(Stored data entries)
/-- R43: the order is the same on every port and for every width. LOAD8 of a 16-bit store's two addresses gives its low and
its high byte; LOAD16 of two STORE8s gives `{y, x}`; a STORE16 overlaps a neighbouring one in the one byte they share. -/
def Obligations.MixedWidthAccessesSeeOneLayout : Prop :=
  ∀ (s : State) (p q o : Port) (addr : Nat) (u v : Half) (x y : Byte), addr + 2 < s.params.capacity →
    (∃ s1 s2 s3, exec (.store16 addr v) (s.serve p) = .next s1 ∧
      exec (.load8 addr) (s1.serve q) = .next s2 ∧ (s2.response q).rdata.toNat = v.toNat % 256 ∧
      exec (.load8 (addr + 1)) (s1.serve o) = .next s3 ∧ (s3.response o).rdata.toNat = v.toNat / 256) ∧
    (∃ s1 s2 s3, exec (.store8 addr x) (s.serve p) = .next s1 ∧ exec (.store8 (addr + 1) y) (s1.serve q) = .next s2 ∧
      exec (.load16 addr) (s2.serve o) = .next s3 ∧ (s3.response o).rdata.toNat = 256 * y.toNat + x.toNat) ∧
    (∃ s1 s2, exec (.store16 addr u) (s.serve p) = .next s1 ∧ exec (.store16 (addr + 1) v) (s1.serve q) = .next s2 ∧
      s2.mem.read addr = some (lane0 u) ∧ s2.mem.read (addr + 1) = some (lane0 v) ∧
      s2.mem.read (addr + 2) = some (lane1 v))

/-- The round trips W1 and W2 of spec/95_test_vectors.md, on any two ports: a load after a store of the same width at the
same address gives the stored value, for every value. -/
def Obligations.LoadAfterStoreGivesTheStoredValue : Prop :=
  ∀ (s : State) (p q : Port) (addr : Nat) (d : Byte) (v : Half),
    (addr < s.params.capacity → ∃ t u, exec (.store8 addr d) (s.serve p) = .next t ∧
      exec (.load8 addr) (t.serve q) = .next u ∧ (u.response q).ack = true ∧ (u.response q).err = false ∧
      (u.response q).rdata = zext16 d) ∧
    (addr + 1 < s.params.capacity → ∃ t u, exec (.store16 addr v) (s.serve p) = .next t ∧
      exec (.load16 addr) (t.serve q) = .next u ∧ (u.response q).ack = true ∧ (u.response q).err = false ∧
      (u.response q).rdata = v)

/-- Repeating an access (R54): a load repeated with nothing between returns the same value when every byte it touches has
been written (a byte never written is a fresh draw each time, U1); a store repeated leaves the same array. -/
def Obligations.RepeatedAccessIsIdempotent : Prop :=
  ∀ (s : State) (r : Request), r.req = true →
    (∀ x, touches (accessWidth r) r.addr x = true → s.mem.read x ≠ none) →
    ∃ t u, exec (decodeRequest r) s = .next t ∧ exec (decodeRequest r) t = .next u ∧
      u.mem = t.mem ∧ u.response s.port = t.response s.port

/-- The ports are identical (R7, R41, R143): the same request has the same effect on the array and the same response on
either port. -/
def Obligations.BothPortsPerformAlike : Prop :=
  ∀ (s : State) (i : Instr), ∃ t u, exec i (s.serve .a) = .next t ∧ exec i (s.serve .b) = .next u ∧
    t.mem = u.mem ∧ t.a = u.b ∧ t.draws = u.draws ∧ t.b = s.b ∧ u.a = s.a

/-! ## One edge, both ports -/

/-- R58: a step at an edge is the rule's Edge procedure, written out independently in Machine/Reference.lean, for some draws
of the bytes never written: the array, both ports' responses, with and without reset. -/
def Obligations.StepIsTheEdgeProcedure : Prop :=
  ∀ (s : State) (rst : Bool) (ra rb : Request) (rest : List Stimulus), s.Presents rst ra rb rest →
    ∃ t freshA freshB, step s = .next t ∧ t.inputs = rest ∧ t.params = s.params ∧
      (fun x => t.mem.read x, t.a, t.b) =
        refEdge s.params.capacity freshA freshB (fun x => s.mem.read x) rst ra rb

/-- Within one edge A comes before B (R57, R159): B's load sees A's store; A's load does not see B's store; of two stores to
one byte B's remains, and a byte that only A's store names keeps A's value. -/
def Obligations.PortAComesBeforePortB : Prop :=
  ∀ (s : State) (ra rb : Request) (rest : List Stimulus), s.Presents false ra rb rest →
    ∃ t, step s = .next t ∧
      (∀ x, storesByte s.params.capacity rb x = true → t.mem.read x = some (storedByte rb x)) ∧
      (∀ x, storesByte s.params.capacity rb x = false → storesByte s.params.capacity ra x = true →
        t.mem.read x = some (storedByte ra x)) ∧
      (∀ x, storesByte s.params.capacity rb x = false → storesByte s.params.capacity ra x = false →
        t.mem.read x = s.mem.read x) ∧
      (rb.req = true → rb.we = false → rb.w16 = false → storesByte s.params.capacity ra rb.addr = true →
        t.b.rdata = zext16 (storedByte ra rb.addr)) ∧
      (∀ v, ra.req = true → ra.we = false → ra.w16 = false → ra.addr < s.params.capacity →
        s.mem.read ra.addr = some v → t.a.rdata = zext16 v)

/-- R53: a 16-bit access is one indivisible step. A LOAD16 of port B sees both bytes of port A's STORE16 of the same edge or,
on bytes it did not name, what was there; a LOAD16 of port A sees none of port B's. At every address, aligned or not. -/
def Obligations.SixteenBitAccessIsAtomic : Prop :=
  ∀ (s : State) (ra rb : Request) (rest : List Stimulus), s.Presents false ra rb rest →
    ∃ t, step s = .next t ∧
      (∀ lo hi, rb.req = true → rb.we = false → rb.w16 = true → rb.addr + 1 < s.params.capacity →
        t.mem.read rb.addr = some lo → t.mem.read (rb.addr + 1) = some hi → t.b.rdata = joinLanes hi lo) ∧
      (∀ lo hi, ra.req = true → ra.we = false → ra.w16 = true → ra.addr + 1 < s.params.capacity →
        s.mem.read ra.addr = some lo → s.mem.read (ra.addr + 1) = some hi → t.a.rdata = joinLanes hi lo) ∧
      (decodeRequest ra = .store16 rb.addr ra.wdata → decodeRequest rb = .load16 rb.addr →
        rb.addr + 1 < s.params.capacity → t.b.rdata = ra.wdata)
--
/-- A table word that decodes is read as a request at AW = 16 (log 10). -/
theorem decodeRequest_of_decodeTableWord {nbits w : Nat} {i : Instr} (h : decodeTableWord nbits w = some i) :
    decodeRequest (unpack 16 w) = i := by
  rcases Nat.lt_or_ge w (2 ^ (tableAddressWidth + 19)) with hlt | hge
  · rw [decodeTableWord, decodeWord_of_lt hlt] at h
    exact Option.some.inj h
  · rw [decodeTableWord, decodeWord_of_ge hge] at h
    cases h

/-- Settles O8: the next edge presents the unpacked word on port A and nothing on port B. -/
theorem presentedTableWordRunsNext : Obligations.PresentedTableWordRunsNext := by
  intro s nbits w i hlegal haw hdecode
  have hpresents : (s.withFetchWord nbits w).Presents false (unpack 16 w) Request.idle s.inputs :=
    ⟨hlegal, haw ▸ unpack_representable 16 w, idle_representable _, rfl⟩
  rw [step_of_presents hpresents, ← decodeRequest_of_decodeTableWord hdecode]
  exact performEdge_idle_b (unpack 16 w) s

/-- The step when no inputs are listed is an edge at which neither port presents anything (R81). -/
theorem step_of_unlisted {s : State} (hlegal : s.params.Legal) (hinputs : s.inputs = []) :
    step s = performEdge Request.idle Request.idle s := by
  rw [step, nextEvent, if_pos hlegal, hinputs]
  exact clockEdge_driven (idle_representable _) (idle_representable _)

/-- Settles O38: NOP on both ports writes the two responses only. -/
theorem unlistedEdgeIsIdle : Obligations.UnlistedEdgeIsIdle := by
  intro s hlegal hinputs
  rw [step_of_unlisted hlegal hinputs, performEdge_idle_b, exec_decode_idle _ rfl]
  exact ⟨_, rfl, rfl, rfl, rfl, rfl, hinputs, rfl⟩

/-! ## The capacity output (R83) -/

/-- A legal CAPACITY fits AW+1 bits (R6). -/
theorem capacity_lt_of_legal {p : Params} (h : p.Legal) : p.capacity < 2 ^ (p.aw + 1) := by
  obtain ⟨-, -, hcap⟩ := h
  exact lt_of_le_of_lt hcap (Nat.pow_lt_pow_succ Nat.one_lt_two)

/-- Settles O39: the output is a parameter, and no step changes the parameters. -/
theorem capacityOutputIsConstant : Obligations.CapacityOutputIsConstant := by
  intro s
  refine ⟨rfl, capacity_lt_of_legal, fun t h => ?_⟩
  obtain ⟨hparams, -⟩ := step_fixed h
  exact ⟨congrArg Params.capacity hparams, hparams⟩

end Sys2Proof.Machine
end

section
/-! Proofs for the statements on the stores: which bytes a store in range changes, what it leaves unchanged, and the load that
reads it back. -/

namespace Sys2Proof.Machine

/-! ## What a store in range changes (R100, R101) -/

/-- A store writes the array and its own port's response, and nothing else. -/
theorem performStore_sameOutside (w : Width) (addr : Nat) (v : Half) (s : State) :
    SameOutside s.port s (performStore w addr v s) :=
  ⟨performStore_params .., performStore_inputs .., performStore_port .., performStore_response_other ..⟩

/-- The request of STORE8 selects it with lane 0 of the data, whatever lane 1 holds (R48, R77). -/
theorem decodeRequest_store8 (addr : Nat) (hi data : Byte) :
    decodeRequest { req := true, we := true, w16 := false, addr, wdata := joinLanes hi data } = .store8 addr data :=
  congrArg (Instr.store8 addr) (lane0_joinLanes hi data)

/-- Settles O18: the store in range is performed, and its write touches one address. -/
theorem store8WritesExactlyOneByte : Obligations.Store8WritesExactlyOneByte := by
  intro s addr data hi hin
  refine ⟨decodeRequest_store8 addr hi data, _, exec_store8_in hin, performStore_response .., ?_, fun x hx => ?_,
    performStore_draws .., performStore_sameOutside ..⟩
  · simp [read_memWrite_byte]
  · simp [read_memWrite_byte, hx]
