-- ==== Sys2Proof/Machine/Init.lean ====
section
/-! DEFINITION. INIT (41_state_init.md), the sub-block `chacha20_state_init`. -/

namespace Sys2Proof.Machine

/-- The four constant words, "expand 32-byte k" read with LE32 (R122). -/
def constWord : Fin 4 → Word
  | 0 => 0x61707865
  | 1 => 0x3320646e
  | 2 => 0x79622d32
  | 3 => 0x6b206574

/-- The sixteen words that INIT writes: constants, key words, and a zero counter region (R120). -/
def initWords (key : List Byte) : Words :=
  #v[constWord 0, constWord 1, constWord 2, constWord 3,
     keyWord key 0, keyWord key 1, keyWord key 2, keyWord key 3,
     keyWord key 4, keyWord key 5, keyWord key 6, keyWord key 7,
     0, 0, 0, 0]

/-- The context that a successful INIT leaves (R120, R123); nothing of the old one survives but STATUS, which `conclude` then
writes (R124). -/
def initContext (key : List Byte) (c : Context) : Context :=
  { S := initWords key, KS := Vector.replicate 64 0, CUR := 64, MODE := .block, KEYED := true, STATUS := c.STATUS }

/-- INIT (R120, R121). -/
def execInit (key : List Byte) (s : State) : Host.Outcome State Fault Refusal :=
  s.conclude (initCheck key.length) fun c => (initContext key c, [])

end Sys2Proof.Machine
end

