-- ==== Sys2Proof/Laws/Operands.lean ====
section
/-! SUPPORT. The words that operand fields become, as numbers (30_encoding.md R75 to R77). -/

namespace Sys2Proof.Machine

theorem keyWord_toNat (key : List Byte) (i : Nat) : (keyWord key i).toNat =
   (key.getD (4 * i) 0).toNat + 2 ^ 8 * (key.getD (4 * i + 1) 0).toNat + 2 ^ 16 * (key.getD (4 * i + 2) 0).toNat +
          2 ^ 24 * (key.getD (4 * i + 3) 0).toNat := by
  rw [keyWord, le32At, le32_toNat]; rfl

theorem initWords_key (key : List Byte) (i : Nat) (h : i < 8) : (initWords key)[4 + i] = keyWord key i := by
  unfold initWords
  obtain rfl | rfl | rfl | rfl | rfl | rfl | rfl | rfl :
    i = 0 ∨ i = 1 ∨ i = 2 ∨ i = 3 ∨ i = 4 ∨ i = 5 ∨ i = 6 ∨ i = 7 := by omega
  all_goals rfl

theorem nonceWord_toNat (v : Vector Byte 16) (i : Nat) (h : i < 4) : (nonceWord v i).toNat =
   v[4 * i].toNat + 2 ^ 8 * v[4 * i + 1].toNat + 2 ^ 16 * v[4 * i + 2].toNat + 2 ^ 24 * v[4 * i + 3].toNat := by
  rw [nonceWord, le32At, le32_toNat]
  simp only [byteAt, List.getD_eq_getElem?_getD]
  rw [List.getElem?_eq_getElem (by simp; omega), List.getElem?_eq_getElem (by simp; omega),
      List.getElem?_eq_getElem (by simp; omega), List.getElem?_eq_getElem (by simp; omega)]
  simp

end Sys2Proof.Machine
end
==
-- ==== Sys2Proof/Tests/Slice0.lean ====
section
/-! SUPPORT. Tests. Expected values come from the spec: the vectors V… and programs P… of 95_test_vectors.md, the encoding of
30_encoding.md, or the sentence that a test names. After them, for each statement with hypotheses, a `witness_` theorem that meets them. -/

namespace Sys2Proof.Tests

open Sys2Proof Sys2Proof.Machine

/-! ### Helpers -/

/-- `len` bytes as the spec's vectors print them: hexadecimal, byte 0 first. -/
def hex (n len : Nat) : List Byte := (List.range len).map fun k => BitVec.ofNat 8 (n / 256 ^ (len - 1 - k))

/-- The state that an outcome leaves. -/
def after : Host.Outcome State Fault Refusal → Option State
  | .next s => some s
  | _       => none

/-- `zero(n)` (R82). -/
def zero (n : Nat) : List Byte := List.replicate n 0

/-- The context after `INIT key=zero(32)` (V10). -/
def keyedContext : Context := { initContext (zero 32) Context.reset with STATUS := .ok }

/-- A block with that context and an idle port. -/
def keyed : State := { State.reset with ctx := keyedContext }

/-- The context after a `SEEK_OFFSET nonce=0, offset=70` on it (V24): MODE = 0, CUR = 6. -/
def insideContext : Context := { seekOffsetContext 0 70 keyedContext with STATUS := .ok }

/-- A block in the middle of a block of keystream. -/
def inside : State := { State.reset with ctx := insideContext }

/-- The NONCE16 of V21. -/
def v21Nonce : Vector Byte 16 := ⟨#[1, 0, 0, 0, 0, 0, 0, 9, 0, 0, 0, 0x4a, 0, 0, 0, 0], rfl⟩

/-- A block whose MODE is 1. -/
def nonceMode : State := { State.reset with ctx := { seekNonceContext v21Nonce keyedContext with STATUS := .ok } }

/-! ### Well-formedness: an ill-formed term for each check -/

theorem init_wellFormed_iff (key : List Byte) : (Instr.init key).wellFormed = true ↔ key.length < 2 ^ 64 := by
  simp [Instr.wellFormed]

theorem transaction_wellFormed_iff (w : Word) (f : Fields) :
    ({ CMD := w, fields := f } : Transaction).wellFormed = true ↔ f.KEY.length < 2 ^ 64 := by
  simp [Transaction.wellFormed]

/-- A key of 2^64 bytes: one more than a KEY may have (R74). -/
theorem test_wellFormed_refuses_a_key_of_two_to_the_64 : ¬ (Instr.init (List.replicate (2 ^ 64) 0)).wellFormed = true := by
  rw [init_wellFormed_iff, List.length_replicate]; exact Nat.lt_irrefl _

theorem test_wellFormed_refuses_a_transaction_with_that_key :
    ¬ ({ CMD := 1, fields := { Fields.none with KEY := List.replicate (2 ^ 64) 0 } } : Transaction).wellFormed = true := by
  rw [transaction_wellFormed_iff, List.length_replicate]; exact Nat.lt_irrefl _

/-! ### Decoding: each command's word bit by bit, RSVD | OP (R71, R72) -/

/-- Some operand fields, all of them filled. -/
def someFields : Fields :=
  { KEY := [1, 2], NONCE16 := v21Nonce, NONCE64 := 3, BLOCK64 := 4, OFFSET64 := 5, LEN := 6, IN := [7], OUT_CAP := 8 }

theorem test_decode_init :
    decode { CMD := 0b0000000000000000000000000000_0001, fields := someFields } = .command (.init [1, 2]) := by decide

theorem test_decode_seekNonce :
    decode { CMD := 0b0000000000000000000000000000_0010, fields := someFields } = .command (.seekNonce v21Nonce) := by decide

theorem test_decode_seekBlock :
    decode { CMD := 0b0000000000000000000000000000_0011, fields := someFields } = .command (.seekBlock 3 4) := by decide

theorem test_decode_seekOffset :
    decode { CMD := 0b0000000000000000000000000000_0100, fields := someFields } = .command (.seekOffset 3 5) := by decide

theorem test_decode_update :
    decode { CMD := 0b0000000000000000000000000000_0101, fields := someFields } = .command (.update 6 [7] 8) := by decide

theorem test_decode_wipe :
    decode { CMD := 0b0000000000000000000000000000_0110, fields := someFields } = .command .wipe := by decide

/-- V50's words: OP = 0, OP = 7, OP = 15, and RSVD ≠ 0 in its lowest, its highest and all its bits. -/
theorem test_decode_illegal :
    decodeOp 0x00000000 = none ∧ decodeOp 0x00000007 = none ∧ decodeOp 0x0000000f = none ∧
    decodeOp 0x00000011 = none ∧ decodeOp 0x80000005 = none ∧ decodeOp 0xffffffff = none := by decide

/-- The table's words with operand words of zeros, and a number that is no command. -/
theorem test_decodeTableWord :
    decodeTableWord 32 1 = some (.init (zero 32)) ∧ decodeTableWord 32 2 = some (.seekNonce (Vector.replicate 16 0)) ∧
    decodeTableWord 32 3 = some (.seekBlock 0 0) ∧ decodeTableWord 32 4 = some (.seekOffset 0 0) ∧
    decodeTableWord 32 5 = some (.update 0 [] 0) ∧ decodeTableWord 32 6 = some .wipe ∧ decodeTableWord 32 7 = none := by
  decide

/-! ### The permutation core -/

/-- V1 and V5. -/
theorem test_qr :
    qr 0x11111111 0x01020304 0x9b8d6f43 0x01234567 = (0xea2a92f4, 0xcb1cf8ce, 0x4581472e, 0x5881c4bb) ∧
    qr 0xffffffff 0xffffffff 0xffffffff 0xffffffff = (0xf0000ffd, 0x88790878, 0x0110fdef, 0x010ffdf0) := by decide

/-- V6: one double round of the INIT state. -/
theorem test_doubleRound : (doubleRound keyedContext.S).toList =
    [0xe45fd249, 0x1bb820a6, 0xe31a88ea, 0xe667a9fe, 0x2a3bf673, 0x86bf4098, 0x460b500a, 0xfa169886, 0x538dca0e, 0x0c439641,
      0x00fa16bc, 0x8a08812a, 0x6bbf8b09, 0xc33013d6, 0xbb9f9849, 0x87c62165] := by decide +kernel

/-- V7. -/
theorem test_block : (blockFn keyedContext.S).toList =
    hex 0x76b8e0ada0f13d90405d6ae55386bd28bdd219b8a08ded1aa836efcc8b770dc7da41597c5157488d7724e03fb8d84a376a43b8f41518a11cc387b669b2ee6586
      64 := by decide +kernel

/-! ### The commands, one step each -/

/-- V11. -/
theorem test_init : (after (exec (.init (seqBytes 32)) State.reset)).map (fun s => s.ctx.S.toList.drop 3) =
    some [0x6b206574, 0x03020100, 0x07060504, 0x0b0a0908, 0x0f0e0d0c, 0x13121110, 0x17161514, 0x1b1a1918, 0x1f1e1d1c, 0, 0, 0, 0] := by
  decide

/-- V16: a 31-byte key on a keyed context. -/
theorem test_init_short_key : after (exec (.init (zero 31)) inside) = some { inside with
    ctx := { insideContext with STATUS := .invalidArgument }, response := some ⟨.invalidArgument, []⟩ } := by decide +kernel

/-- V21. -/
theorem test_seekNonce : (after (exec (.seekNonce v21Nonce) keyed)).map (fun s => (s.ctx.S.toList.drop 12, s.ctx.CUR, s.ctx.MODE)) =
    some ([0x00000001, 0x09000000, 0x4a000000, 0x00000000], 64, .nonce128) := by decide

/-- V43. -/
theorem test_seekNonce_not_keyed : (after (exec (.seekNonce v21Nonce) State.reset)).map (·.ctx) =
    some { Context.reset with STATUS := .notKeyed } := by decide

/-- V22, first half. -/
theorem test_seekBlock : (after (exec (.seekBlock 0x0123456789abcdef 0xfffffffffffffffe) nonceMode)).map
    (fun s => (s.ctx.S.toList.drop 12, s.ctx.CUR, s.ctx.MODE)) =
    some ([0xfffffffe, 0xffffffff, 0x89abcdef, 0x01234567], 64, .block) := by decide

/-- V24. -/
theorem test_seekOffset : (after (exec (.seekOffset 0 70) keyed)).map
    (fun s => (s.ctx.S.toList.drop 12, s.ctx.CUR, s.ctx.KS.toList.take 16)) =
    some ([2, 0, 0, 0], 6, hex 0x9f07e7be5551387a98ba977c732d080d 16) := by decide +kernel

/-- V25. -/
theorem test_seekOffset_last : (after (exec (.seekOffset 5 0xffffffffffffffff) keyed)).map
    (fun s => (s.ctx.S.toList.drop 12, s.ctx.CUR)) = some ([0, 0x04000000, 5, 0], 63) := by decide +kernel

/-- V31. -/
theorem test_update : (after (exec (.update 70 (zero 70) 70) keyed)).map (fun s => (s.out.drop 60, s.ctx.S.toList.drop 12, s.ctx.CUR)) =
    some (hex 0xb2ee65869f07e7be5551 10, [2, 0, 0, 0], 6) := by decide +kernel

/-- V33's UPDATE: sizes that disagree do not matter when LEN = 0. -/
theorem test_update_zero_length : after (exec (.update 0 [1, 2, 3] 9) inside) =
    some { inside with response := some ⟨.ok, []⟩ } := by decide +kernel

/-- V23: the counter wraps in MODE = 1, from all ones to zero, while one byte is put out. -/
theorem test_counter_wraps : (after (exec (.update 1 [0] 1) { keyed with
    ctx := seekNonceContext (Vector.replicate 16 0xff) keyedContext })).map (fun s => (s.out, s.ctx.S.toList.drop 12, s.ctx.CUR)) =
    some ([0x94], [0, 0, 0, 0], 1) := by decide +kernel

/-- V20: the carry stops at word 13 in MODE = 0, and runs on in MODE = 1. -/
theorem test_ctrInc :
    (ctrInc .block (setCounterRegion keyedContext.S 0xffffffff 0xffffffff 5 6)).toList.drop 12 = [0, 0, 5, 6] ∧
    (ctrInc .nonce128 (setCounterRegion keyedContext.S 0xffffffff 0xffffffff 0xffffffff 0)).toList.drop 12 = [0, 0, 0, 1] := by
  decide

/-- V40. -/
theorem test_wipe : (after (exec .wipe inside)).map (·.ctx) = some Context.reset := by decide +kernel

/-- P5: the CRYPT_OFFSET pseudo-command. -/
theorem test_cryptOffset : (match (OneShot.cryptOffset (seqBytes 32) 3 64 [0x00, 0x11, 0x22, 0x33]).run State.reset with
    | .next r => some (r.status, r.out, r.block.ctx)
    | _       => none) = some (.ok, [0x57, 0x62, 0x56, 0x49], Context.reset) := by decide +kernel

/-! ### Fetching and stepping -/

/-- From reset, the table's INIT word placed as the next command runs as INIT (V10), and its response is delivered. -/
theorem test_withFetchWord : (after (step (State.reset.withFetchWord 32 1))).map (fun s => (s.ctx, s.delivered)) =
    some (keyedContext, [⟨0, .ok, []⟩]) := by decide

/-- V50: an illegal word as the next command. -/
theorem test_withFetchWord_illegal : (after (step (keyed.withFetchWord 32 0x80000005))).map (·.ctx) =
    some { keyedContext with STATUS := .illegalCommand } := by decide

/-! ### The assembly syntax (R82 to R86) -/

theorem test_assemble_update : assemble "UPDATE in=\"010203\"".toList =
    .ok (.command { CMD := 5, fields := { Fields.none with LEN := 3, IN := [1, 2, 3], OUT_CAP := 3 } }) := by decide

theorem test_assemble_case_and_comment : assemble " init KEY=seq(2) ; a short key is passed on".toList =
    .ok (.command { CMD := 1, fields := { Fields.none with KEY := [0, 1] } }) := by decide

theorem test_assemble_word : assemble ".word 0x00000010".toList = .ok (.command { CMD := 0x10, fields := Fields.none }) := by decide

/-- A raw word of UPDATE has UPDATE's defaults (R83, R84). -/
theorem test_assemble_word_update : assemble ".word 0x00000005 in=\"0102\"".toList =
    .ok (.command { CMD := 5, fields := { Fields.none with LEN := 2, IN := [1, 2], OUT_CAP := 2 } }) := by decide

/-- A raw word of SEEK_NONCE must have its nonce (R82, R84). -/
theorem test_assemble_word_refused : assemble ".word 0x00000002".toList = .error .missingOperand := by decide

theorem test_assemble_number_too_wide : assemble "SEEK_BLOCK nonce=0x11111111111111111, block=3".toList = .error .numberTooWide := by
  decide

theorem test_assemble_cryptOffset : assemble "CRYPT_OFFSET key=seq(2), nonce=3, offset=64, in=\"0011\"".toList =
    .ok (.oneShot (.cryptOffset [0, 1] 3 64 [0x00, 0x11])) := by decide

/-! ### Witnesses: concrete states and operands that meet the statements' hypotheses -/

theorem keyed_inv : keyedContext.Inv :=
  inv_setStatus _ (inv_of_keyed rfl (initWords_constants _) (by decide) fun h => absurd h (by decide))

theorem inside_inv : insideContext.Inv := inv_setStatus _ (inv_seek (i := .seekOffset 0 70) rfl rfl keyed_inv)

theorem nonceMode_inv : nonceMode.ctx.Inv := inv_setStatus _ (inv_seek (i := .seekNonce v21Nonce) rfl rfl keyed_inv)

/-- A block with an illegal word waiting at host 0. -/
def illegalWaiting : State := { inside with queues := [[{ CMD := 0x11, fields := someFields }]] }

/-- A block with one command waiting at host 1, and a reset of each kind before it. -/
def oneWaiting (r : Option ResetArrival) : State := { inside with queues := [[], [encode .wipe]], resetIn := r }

* _TASK INSTRUCTIONS_: Every line above from the line with "its low and" to the line with "2 < s.params.capacity →" is wanted, ends included; write them out exactly and add no other line.

* _FINISHED EXERCISE_:
/-- R43: the order is the same on every port and for every width. LOAD8 of a 16-bit store's two addresses gives its low and
its high byte; LOAD16 of two STORE8s gives `{y, x}`; a STORE16 overlaps a neighbouring one in the one byte they share. -/
def Obligations.MixedWidthAccessesSeeOneLayout : Prop :=
  ∀ (s : State) (p q o : Port) (addr : Nat) (u v : Half) (x y : Byte), addr + 2 < s.params.capacity →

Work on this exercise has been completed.